/-- Every row of the dispatch but the last is one of the seven assigned codes (R60, R142). -/
theorem parsePayload_unassigned (cfg : Config) {id : Byte} (p : List Byte)
    (h : id ∉ [(0x01 : Byte), 0x03, 0x04, 0x05, 0x07, 0x08, 0x0A]) :
    parsePayload cfg id p = failed .unknownResponseId := by
  have hne : id.toNat ∉ [0x01, 0x03, 0x04, 0x05, 0x07, 0x08, 0x0A] := by
    simpa [← BitVec.toNat_inj] using h
  unfold parsePayload
  split <;> simp_all

/-- Settles O52: a valid frame is dispatched on byte 0, and RSP.unassigned is `parse` of its frame. -/
theorem unassignedResponseCodeFails : Obligations.UnassignedResponseCodeFails := by
  unfold Obligations.UnassignedResponseCodeFails
  intro id rest s hacc hid
  have hparse : exec (.parse (id :: rest)) s = .next { s with result := plain .unknownResponseId } := by
    rw [exec_parse, parse_valid _ _ _ ((valid_iff_acceptable _).mpr hacc), parsePayload_unassigned _ _ hid]
    rfl
  exact ⟨(exec_responseRow (.inr ⟨rfl, hid⟩) s).trans hparse, hparse⟩

end Sys2Proof.Machine
end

========================================

_ACTION ITEM_
Retype the listing above in full, exactly as it stands.

_WRITTEN RESPONSE_
/-- Every row of the dispatch but the last is one of the seven assigned codes (R60, R142). -/
theorem parsePayload_unassigned (cfg : Config) {id : Byte} (p : List Byte)
    (h : id ∉ [(0x01 : Byte), 0x03, 0x04, 0x05, 0x07, 0x08, 0x0A]) :
    parsePayload cfg id p = failed .unknownResponseId := by
  have hne : id.toNat ∉ [0x01, 0x03, 0x04, 0x05, 0x07, 0x08, 0x0A] := by
    simpa [← BitVec.toNat_inj] using h
  unfold parsePayload
  split <;> simp_all

/-- Settles O52: a valid frame is dispatched on byte 0, and RSP.unassigned is `parse` of its frame. -/
theorem unassignedResponseCodeFails : Obligations.UnassignedResponseCodeFails := by
  unfold Obligations.UnassignedResponseCodeFails
  intro id rest s hacc hid
  have hparse : exec (.parse (id :: rest)) s = .next { s with result := plain .unknownResponseId } := by
    rw [exec_parse, parse_valid _ _ _ ((valid_iff_acceptable _).mpr hacc), parsePayload_unassigned _ _ hid]
    rfl
  exact ⟨(exec_responseRow (.inr ⟨rfl, hid⟩) s).trans hparse, hparse⟩

end Sys2Proof.Machine
end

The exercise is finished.